Goal of the exercise: With the records below as input, work out how many lines include the word "refine". Give only the number.

Excerpted data:
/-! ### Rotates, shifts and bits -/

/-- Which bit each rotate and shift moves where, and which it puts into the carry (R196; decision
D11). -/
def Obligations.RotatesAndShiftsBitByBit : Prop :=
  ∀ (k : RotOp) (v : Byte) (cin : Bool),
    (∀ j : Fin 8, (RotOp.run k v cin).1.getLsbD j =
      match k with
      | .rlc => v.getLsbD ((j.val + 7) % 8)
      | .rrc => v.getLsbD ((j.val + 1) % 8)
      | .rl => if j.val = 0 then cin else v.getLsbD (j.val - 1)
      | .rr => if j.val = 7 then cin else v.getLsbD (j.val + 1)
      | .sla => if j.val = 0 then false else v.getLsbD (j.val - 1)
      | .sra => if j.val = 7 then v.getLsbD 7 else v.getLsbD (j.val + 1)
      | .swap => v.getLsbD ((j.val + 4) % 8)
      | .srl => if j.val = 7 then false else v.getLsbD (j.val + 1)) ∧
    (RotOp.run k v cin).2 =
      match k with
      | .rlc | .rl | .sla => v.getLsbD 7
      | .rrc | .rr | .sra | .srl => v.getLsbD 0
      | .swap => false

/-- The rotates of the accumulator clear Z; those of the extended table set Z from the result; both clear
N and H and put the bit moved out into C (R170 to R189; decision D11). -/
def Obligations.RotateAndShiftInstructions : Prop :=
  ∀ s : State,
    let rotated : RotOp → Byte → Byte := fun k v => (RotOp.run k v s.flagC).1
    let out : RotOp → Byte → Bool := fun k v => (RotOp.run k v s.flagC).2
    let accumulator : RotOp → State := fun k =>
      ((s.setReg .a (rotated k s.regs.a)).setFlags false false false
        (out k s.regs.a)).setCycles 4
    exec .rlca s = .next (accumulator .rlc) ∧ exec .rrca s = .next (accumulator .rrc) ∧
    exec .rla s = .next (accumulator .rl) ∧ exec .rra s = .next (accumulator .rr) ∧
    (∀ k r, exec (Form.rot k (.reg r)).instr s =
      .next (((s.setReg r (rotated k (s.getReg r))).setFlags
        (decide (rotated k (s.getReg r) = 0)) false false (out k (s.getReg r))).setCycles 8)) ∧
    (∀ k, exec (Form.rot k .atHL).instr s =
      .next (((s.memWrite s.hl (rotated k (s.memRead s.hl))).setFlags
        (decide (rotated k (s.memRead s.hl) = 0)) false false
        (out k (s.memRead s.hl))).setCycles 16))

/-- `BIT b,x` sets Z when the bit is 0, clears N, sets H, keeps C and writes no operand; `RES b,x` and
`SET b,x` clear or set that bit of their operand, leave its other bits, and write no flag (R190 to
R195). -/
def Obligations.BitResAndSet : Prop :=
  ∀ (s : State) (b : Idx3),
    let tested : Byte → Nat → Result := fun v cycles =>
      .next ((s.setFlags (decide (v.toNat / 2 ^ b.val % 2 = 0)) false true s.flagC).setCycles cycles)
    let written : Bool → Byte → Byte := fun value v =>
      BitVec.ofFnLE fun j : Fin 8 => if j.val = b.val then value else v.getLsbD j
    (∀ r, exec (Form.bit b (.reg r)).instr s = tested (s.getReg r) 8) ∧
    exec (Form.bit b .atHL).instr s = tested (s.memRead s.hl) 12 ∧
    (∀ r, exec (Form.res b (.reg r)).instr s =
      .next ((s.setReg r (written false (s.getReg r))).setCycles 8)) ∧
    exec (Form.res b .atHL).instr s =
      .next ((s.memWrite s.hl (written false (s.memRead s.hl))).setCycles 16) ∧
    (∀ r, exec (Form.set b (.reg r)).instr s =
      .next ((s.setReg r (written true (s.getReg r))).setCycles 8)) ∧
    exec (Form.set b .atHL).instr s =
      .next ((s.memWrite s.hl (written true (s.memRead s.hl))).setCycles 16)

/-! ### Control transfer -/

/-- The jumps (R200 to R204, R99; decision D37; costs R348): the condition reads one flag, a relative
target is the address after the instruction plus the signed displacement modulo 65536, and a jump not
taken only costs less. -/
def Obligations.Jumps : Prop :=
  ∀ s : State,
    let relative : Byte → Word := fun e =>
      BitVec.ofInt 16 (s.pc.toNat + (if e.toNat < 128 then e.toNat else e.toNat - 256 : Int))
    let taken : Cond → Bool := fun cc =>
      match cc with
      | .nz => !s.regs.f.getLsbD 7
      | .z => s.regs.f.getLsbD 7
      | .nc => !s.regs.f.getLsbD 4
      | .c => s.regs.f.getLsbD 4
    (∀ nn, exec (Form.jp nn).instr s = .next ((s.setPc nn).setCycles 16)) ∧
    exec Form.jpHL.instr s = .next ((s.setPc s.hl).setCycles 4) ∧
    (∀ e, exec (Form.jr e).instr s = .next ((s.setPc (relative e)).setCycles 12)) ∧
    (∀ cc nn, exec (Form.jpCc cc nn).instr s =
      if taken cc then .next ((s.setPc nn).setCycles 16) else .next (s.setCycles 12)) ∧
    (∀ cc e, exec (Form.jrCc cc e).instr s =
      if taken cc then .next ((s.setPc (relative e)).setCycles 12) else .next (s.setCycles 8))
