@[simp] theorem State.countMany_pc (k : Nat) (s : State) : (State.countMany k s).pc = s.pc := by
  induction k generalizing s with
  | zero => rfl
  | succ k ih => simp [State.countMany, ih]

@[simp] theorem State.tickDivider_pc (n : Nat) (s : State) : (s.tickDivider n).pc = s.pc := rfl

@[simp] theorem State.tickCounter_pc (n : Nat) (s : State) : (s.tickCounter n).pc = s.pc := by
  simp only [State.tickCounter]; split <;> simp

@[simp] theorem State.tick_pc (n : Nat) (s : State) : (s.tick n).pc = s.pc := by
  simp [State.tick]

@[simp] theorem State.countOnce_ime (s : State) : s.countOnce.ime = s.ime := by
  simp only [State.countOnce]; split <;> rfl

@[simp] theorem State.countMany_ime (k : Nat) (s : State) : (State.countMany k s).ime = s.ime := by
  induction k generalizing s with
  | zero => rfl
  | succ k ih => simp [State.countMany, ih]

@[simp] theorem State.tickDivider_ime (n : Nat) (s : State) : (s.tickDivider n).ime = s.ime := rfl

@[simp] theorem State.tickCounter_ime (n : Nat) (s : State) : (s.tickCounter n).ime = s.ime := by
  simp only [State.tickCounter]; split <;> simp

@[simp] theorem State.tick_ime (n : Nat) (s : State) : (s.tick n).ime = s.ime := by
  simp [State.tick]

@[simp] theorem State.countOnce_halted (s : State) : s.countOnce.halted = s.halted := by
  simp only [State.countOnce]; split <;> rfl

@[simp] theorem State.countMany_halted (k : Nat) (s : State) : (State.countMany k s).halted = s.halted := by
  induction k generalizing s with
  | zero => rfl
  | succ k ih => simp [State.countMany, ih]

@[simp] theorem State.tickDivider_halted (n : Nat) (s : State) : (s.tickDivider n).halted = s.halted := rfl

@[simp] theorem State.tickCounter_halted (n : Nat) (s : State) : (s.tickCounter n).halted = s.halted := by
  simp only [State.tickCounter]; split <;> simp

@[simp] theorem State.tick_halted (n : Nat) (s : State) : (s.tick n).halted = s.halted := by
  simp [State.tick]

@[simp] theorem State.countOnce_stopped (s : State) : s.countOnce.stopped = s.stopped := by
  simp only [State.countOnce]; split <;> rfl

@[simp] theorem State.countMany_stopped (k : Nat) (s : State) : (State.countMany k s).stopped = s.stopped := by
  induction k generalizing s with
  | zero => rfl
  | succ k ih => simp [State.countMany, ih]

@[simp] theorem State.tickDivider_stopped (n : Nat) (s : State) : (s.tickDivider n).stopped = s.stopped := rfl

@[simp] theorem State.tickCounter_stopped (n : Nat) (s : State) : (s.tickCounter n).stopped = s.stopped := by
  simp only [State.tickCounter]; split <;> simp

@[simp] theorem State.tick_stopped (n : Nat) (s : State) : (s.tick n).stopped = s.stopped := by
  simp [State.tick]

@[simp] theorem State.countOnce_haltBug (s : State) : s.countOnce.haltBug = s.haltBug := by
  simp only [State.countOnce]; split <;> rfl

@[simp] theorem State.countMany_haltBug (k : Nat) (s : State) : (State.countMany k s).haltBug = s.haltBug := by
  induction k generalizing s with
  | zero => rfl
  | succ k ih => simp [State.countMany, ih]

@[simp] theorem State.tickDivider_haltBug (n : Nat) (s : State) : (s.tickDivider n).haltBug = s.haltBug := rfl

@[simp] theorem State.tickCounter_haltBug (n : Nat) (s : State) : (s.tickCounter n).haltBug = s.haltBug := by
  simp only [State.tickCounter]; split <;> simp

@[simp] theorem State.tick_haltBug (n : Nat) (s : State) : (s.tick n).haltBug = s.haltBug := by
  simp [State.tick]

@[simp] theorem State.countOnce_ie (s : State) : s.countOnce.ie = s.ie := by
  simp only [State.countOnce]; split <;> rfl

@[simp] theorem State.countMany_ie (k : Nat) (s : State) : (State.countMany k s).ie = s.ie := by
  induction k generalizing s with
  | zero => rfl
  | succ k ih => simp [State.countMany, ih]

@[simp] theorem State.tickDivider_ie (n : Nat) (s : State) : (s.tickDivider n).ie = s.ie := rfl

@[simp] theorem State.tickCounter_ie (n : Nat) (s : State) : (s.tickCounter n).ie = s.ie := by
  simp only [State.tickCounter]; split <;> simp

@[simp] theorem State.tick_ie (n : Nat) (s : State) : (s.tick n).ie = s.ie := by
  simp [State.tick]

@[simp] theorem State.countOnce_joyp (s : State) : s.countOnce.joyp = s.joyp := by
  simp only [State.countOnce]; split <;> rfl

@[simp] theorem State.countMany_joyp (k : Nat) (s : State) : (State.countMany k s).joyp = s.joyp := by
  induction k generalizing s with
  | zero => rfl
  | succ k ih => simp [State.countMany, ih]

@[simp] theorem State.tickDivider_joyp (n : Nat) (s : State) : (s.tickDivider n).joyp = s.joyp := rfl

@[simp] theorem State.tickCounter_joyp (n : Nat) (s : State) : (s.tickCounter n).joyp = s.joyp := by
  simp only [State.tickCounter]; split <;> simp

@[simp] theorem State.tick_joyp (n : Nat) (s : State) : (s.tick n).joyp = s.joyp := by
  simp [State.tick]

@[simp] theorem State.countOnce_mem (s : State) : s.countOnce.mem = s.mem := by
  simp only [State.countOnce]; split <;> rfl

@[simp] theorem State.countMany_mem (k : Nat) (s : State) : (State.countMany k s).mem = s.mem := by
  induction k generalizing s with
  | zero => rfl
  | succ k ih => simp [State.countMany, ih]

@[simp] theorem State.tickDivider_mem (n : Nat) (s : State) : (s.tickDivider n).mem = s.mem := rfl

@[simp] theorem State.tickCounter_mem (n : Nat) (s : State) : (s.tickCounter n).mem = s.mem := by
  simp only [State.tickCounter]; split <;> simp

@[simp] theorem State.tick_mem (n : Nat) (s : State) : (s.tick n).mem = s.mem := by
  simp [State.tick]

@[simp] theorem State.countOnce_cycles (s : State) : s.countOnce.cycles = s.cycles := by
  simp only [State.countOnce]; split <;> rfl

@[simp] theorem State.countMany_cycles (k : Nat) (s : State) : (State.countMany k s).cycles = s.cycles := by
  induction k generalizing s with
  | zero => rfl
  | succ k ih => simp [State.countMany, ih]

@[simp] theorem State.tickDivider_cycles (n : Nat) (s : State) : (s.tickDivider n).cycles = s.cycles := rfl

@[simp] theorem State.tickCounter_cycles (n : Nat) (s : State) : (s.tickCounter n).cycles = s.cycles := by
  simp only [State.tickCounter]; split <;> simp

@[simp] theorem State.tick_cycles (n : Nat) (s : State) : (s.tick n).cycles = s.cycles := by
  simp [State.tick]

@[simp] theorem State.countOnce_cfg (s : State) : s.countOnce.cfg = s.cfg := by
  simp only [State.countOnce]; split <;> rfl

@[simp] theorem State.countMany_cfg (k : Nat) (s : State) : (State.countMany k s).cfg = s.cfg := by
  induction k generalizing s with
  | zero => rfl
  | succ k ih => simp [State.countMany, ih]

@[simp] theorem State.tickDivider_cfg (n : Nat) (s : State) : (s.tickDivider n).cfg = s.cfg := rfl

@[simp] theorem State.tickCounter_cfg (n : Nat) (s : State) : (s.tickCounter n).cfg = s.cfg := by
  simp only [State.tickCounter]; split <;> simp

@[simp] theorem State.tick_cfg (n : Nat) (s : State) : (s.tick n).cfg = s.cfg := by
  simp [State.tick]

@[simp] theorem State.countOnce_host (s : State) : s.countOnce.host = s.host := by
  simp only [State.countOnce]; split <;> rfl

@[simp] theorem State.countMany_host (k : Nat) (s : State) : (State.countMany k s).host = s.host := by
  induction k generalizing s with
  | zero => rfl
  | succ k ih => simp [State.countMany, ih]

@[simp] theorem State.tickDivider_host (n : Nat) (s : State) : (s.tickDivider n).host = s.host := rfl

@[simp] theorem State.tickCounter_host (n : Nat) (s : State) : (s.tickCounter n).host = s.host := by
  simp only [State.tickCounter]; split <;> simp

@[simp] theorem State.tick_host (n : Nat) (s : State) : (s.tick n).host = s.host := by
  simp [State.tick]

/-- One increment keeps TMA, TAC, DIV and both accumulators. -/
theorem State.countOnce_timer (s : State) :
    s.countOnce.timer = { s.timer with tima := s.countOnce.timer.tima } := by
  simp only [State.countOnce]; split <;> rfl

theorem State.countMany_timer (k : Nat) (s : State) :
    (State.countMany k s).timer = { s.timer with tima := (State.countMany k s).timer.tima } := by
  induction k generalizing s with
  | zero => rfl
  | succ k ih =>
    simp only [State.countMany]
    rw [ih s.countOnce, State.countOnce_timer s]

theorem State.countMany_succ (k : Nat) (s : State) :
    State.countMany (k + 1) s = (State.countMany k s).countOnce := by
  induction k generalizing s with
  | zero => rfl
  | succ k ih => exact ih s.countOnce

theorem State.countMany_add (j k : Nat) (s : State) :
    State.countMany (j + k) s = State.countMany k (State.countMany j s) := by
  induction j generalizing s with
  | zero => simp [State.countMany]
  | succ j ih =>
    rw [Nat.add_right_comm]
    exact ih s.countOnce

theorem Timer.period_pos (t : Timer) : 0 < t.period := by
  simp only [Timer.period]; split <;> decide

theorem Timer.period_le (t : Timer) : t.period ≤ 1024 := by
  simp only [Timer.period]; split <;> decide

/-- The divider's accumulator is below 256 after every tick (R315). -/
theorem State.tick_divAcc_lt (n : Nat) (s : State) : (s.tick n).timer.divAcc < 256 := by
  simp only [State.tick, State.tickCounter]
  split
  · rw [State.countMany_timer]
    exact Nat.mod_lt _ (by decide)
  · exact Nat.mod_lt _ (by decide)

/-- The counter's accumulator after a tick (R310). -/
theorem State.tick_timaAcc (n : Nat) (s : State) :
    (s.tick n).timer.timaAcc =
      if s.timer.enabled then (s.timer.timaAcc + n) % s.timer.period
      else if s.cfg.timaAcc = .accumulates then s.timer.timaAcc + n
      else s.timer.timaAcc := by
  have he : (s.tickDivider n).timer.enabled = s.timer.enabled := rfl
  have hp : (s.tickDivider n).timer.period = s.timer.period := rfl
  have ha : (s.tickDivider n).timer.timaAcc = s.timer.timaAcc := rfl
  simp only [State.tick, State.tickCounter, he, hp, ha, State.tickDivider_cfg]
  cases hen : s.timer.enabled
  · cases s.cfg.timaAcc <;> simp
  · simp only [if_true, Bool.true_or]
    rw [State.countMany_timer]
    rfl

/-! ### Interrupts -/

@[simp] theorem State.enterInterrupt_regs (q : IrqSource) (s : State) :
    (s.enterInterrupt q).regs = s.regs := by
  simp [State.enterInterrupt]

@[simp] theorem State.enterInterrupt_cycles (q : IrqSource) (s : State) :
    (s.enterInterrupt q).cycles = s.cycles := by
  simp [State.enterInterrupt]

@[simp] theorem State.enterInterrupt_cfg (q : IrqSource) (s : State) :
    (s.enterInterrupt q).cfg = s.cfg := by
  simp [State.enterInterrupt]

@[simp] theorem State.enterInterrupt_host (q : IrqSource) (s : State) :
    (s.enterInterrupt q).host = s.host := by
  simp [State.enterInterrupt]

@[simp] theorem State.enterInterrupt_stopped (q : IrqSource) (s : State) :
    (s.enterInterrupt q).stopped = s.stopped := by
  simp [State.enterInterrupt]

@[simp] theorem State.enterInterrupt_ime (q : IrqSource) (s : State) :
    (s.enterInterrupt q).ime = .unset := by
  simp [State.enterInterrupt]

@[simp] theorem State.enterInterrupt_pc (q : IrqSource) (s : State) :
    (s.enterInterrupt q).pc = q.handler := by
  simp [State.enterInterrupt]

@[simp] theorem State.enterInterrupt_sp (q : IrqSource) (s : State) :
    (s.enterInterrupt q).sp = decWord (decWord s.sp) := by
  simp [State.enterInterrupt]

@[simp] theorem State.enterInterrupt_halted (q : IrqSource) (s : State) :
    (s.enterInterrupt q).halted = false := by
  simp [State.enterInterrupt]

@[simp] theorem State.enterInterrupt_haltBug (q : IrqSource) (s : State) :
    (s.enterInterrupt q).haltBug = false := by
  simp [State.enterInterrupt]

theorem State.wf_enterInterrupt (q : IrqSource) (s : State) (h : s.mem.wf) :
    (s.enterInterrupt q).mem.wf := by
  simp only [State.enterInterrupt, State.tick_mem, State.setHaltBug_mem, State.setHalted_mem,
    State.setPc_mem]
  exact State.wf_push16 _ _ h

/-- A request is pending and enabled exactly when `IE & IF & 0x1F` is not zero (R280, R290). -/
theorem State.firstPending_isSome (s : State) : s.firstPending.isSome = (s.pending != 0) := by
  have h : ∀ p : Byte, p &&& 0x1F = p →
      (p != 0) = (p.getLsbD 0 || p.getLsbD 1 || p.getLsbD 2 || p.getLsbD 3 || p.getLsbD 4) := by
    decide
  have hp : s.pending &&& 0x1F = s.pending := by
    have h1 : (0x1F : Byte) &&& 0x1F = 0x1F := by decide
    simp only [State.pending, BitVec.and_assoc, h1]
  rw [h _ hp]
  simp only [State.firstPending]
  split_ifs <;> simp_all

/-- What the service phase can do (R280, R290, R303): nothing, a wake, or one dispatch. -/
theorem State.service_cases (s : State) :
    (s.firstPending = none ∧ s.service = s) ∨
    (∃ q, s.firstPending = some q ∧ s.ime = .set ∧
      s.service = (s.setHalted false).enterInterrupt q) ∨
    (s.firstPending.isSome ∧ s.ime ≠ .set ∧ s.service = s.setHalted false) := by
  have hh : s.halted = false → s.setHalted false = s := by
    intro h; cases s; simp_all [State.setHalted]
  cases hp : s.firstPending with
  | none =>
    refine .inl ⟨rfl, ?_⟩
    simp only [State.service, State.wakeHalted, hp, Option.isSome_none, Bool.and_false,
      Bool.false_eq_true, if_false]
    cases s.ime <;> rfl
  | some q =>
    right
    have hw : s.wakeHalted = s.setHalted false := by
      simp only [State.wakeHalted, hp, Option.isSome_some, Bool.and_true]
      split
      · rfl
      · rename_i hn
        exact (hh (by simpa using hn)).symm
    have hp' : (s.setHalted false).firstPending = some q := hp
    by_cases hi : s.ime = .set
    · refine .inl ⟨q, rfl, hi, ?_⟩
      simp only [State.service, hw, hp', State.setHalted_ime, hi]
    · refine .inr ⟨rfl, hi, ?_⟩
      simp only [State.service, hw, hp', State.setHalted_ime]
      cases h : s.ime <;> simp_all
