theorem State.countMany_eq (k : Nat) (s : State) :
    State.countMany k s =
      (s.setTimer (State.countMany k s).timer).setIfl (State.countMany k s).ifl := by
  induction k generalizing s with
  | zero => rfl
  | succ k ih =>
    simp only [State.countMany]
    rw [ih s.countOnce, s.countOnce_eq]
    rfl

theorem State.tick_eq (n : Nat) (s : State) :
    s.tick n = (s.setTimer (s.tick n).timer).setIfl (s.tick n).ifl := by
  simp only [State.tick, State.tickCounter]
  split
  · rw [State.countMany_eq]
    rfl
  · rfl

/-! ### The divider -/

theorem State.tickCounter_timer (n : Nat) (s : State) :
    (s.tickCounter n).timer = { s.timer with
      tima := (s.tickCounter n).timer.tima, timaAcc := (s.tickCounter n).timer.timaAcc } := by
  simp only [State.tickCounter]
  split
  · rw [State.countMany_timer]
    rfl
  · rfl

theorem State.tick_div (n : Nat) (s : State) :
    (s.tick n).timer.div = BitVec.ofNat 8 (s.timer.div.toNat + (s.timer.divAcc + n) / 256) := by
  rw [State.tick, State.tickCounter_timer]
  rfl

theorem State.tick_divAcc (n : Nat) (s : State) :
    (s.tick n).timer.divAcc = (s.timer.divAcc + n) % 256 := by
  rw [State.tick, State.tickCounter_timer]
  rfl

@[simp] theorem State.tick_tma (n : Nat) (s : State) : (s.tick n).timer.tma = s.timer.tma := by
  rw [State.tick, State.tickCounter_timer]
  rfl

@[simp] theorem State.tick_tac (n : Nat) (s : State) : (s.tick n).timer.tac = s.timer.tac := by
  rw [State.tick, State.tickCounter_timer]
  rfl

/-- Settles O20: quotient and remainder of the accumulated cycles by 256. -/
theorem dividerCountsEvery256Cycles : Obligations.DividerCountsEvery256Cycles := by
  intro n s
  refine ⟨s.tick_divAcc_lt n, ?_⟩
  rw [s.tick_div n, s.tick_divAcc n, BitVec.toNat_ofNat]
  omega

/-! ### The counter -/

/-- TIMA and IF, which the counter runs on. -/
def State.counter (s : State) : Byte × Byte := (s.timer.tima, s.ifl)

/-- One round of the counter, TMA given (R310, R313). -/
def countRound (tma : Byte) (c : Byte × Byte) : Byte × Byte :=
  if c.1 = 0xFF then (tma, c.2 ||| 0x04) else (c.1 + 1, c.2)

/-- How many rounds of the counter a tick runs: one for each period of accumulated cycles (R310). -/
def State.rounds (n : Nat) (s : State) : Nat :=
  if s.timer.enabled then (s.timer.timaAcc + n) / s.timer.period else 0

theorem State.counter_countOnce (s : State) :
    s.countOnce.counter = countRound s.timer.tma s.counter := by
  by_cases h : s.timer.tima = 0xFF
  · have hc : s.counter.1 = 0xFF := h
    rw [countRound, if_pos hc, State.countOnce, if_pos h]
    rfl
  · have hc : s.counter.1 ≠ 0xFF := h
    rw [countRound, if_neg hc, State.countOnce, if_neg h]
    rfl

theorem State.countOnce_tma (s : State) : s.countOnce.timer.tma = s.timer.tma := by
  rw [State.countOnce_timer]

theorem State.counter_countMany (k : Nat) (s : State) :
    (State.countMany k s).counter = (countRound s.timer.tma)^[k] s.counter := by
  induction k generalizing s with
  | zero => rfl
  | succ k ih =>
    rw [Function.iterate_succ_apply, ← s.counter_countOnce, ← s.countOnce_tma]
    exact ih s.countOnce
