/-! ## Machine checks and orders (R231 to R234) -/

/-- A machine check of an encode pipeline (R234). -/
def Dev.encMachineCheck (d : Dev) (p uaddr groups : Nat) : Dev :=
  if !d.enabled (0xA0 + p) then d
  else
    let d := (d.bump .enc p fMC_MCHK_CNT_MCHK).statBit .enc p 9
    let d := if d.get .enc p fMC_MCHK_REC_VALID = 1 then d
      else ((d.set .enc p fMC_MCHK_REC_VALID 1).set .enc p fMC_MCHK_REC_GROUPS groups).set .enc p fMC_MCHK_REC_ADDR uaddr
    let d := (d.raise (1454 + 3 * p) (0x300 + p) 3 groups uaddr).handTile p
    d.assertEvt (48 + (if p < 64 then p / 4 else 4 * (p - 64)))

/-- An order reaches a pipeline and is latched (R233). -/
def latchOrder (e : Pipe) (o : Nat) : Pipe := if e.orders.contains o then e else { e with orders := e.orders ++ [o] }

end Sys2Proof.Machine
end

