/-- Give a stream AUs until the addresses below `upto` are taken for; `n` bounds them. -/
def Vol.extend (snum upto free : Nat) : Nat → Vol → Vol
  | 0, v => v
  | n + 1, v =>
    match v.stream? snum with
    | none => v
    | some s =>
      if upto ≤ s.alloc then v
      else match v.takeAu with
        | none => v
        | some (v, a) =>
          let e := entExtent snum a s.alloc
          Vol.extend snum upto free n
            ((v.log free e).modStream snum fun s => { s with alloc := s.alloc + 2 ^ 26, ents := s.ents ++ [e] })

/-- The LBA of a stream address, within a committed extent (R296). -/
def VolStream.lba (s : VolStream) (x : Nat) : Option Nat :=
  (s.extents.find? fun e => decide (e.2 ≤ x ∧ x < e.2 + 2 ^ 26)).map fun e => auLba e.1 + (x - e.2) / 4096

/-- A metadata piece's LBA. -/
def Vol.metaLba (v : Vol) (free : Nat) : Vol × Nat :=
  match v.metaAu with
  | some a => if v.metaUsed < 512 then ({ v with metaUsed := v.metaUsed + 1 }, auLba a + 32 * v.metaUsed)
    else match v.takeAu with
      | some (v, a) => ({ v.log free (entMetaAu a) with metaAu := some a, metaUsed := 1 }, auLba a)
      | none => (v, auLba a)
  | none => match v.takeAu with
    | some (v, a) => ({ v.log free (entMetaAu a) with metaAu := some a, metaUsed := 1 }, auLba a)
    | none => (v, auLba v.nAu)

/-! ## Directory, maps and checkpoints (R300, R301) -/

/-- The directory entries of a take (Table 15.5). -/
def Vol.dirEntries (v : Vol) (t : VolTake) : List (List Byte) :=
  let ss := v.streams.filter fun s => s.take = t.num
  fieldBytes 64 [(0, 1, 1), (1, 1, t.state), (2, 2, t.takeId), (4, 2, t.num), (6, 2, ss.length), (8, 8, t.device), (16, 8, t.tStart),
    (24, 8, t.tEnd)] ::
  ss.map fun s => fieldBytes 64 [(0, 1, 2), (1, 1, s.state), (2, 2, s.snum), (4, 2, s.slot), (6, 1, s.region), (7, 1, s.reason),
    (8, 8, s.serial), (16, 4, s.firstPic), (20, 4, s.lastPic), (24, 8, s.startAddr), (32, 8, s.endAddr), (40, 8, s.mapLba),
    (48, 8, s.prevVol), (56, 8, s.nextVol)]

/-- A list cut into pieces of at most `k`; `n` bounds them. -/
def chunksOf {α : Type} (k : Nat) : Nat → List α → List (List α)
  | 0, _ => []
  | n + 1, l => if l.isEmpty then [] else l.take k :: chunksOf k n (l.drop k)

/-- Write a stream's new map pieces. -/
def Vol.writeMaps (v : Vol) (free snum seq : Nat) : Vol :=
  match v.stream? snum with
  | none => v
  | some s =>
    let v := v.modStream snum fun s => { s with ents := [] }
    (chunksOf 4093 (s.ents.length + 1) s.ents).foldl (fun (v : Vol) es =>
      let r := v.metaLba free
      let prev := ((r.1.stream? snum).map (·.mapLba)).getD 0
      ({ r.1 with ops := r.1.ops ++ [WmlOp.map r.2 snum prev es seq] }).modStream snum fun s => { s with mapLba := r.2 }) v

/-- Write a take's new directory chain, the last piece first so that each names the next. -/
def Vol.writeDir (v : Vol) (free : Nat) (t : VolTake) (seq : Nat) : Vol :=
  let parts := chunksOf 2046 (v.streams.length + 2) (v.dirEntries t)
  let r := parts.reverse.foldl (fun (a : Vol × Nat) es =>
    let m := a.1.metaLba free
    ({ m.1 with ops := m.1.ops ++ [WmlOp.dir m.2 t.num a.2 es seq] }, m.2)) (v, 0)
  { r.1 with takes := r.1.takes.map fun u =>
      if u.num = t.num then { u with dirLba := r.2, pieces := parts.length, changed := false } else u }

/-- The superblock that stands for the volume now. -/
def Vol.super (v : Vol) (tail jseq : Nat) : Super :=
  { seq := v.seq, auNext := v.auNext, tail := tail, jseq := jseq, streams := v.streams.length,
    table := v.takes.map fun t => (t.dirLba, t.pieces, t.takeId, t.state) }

Answer section: 4